Despite his failure, the experiment was not completely in vain. The very fact that he now realized that the slope of the wall was in what he might call a superstable state was an important find. Generally it is not particularly difficult to make a superstable state into a normally stable one.

A supersaturated solution, just by being shaken, at once produces a crystalline precipitate and moves toward the normal saturation point.

Suddenly he had the feeling that someone was near; he turned around. He had been unaware of the woman, who was standing in the doorway staring fixedly at him. He was understandably embarrassed and took a step back in confusion, glancing around as if in search of help. He raised his eyes, and there at the top of the east bank were three men, all in a row, looking down at him. They wore towels wrapped around their heads; as they were not visible from the mouth down, he could not be sure, but they seemed to be the old men of the day before. At once he straightened up, but just as suddenly he changed his mind and decided to ignore them and go on with his work. The fact that he was being watched spurred him on.

The perspiration ran into his eyes and dripped from the end of his nose. Since there was no time to wipe it away, he just closed his eyes and shoveled. Under no condition must he rest his arms. When they saw his unflagging pace, they would realize, unless they were dim-wits, how despicable they were.

He looked at his watch. He wiped it against his pants to remove the sand on its face; it was only 2:10. The same ten minutes after two as when he had looked before. He suddenly lost confidence in his pace. From a snail's point of view the sun probably moves with the speed of a baseball. He changed his grip on the shovel, and turning back again to the wall, he set frantically to work.

Suddenly the flow of sand grew violent. There was a muffled sound and then a pressure against his chest. He tried to look up to see what was happening, but he no longer had any sense of direction. He was only dimly aware of a faint milky light playing over him as he lay doubled up in the black splotch of his vomit.

PART II

11

«Jabu, jabu, jabu, jabu What sound is that? It's the sound of the bell. «Jabu, jabu, jabu, jabu What voice is that? It's the voice of the devil.»

The woman sang as if murmuring to herself, tirelessly repeating the same verses as she scooped the slime from the water jar.

When the song stopped, the sound of rice being ground came to his ears. He sighed gently, rolled over, and waited, his body tight with expectancy. Soon the woman brought a washbasin filled with water, probably to sponge off his body. His skin, which was puffy from sand and perspiration, was becoming inflamed. He lay there anticipating the cool, damp towel.

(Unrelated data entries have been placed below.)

/-- emit (03 R114, R116; 14 R458). c0.end and reti (03 R110, R117; 04 R159). -/
def Obligations.EmitAndReturns : Prop :=
  (∀ (p : PTile) (a : Fin 8) (h : C0Run) (s : State), (tile s p).inC0 = true → (tile s p).c0run = some h →
    (replaying s p = false → (aVal (tile s p) a).toNat < coreSize → (aVal (tile s p) a).toNat % 64 = 0 → badByte (tile s p).coreBad (aVal (tile s p) a).toNat 64 = none →
      ∃ (u : State) (x : AlarmTx), exec (.emit p a) s = .next u ∧ u.eth.alarms = s.eth.alarms ++ [x]
        ∧ x.body = memRead (tile s p).core (aVal (tile s p) a).toNat 64 ∧ x.due = s.cycle + 40 ∧ x.tile = (tile s p).logical ∧ x.ptile = p
        ∧ x.handler = h.handler ∧ x.step = s.ctrl.step ∧ x.tick = s.ctrl.tick ∧ x.time = nowNs s ∧ x.code = (if h.suppressed then cClass0Store else 0)
        ∧ (tile u p).core = (tile s p).core ∧ (tile u p).c0 = (tile s p).c0 ∧ (tile u p).job = (tile s p).job ∧ (tile u p).sched = (tile s p).sched
        ∧ (∀ q, q ≠ p → tile u q = tile s q) ∧ u.meadow = s.meadow ∧ u.hbm = s.hbm ∧ u.cfg = s.cfg ∧ u.ro = s.ro)
    ∧ (coreSize ≤ (aVal (tile s p) a).toNat → exec (.emit p a) s = .next (opFault s p cCoreRange (coreGlobal (tile s p) (aVal (tile s p) a).toNat)))
    ∧ ((aVal (tile s p) a).toNat < coreSize → (aVal (tile s p) a).toNat % 64 ≠ 0 → exec (.emit p a) s = .next (opFault s p cCoreAlign (coreGlobal (tile s p) (aVal (tile s p) a).toNat)))
    ∧ (∀ b, (aVal (tile s p) a).toNat < coreSize → (aVal (tile s p) a).toNat % 64 = 0 → badByte (tile s p).coreBad (aVal (tile s p) a).toNat 64 = some b →
        exec (.emit p a) s = .next (opFault s p cCoreParity (coreGlobal (tile s p) b))))
  ∧ ((∀ (p : PTile) (h : C0Run) (s : State), (tile s p).inC0 = true → (tile s p).c0run = some h → h.suppressed = false →
    ∃ t, exec (.c0End p) s = .next t ∧ t = modTile s p (fun t =>
      let took := s.cycle + 28 - h.base
      let on := fun x => if h.base < x then x + took else x
      { t with
        inC0 := false, c0run := none, switchAt := s.cycle + 28, nintEnd := 0
        job := { t.job with hold := (match t.job.hold with | .mark u => .mark (on u) | x => x), fetchAt := on t.job.fetchAt }
        reissueAt := t.reissueAt.map on, vReissueAt := t.vReissueAt.map on
        run := t.run.map fun r => { r with c0cycles := r.c0cycles + took } }))
  ∧ (∀ (p : PTile) (s : State), (tile s p).inC0 = false →
    ∃ u : Tile, exec (.reti p) s = .next (modTile s p fun _ => u)
      ∧ (let rp := (tile s p).vresume.getLsbD 63
         let wp := (tile s p).intCtrl.getLsbD 1
         let at_ := s.cycle + 8
         u.intCtrl = 0 ∧ u.job.pc = (tile s p).intPc ∧ u.job.branch = [] ∧ u.job.hold = .none
         ∧ (∀ i : Fin 32, u.job.loopCtrl.getLsbD i = if i.val = 0 then (tile s p).job.loopCtrl.getLsbD 2 else if i.val = 1 then (tile s p).job.loopCtrl.getLsbD 3 else (tile s p).job.loopCtrl.getLsbD i)
         ∧ u.vReissueAt = (if rp then some at_ else none)
         ∧ u.reissueAt = (if wp then some (if rp then at_ + 1 else at_) else none)
         ∧ u.job.fetchAt = at_ + (if rp then 1 else 0) + (if wp then 1 else 0))
      ∧ u = { (tile s p) with intCtrl := u.intCtrl, vReissueAt := u.vReissueAt, reissueAt := u.reissueAt, job := { (tile s p).job with loopCtrl := u.job.loopCtrl, pc := u.job.pc, branch := u.job.branch, hold := u.job.hold, fetchAt := u.job.fetchAt } }))

/-- A bundle of no-operations issues: sequence (03 R79), loops (03 R103), branches (03 R105). Held issue, the skipped loops of 03 R104, and the faults of fetch (03 R77, R93; 08 R260). -/
def Obligations.BundleIssue : Prop :=
  (∀ (p : PTile) (s : State), mayIssue s p = true → zeroLoop (bankOf (tile s p)) = none →
    (bankOf (tile s p)).pc.toNat % 32 = 0 → (bankOf (tile s p)).pc.toNat < coreSize →
    badByte (tile s p).coreBad (bankOf (tile s p)).pc.toNat 32 = none → fetchBytes (tile s p) s.cycle (bankOf (tile s p)).pc.toNat = List.replicate 32 0 →
    ∃ u : Tile, exec (.bundleIssue p) s = .next (modTile s p fun _ => u)
      ∧ u.issued = s.cycle + 1 ∧ u.lastIssue = s.cycle ∧ u.lastPc = (bankOf (tile s p)).pc
      ∧ u.sched = (tile s p).sched ∧ SameMemories (tile s p) u ∧ u.inC0 = (tile s p).inC0 ∧ u.rot = (tile s p).rot ∧ u.v = (tile s p).v
      ∧ (bankOf u).g = (bankOf (tile s p)).g ∧ (bankOf u).a = (bankOf (tile s p)).a ∧ (bankOf u).acc = (bankOf (tile s p)).acc ∧ (bankOf u).dsp = (bankOf (tile s p)).dsp
      ∧ ((bankOf (tile s p)).branch = [] → (bankOf (tile s p)).loopCtrl.toNat % 4 = 0 → (bankOf u).pc = (bankOf (tile s p)).pc + 32 ∧ (bankOf u).branch = [])
      ∧ (∀ l : Fin 2, (bankOf (tile s p)).branch = [] → (bankOf (tile s p)).loopCtrl.toNat % 4 = 2 ^ l.val → (bankOf (tile s p)).loopEnd[l] = (bankOf (tile s p)).pc →
          (1 < (bankOf (tile s p)).loopCount[l].toNat → (bankOf u).pc = (bankOf (tile s p)).loopStart[l] ∧ (bankOf u).loopCount[l] = (bankOf (tile s p)).loopCount[l] - 1
              ∧ (bankOf u).loopCtrl = (bankOf (tile s p)).loopCtrl)
          ∧ ((bankOf (tile s p)).loopCount[l] = 1 → (bankOf u).pc = (bankOf (tile s p)).pc + 32 ∧ (bankOf u).loopCount[l] = 0 ∧ (bankOf u).loopCtrl.getLsbD l.val = false))
      ∧ (∀ target left, (bankOf (tile s p)).branch = [{ target := target, left := left + 1 }] →
          (0 < left → (bankOf u).branch = [{ target := target, left := left }])
          ∧ (left = 0 → (bankOf u).branch = [] ∧ (bankOf u).pc = target ∧ (bankOf u).fetchAt = s.cycle + 8)))
  ∧ (∀ (p : PTile) (s : State),
    let t := tile s p
    let b := skipLoops t (bankOf t)
    let seen := modTile s p (fun t => { modBank t (fun _ => b) with lastPc := b.pc })
    (mayIssue s p = false → exec (.bundleIssue p) s = .next s)
    ∧ (∀ x : Bank, zeroLoop x = none → skipLoop t x = x)
    ∧ (∀ (x : Bank) (l : Fin 2), zeroLoop x = some l → x.loopCtrl.getLsbD l.val = true ∧ x.loopStart[l] = x.pc ∧ x.loopCount[l] = 0
        ∧ ∃ c : BitVec 32, skipLoop t x = { x with loopCtrl := c, pc := x.loopEnd[l] + 32, fetchAt := max x.fetchAt (t.lastIssue + 8) }
          ∧ ∀ i < 32, c.getLsbD i = (x.loopCtrl.getLsbD i && decide (i ≠ l.val)))
    ∧ (∀ l, mayIssue s p = true → zeroLoop (bankOf t) = some l → t.lastIssue + 8 ≤ s.cycle)
    ∧ (mayIssue s p = true →
        ((b.pc.toNat % 32 ≠ 0 ∨ coreSize ≤ b.pc.toNat) → exec (.bundleIssue p) s = .next (opFault seen p cCoreRange (coreGlobal t b.pc.toNat)))
        ∧ (b.pc.toNat % 32 = 0 → b.pc.toNat < coreSize →
            (∀ x, badByte t.coreBad b.pc.toNat 32 = some x → exec (.bundleIssue p) s = .next (opFault seen p cCoreParity (coreGlobal t x)))
            ∧ (badByte t.coreBad b.pc.toNat 32 = none → decodeBundle p (fetchBytes t s.cycle b.pc.toNat) = none →
                exec (.bundleIssue p) s = .next (opFault seen p cIllegalBundle 0)))))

He had been in bed ever since he had fainted in the sand. For the first two days he had had a fever of around a hundred and had vomited constantly. But on the following day the fever had dropped and he had partially recovered his appetite. The basic cause was probably not the injury he had received in the sand avalanche, but the unaccustomed exertion he had kept up for so long, exposed to the direct rays of the sun. Anyway, in the long run, it hadn't amounted to much.

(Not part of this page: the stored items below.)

-- ==== Sys2Proof/Laws/State.lean ====
section
/-! SUPPORT. The fields of a state after each named update: one lemma per field. -/

namespace Sys2Proof.Laws

open Sys2Proof Sys2Proof.Machine

/-- The tile that an update changes. -/
@[simp] theorem tile_modTile_self (s : State) (p : PTile) (f : Tile → Tile) : tile (modTile s p f) p = f (tile s p) := by
  simp [tile, modTile]

/-- Every other tile stays. -/
theorem tile_modTile_ne (s : State) {p q : PTile} (f : Tile → Tile) (h : q ≠ p) : tile (modTile s p f) q = tile s q := by
  have hv : p.val ≠ q.val := fun e => h (Fin.ext e.symm)
  simp [tile, modTile, Vector.getElem_set_ne, hv]

/-- A tile read through an update of one tile. -/
theorem tile_modTile (s : State) (p q : PTile) (f : Tile → Tile) : tile (modTile s p f) q = if q = p then f (tile s p) else tile s q := by
  by_cases h : q = p
  · subst h; simp
  · simp [h, tile_modTile_ne]

/-- Two updates of one tile are one. -/
@[simp] theorem modTile_modTile (s : State) (p : PTile) (f g : Tile → Tile) : modTile (modTile s p f) p g = modTile s p (g ∘ f) := by
  simp [modTile]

That was probably why he recovered so quickly. On the fourth day the pain in his legs and loins had almost gone away. On the fifth, except for a certain heaviness, no more symptoms were apparent. Nevertheless, he stayed in bed, giving an outward show of being seriously ill; but of course there was motive and calculation in this. Naturally, he had not for a moment abandoned his plans for escape.

«Are you awake?»

She was calling to him timidly. Out of the corner of his half-closed eyes he noticed the roundness of her knee through her work trousers. He answered her with a wordless groan. Slowly squeezing out the towel in the dented brass washbasin, she asked: «How do you feel?»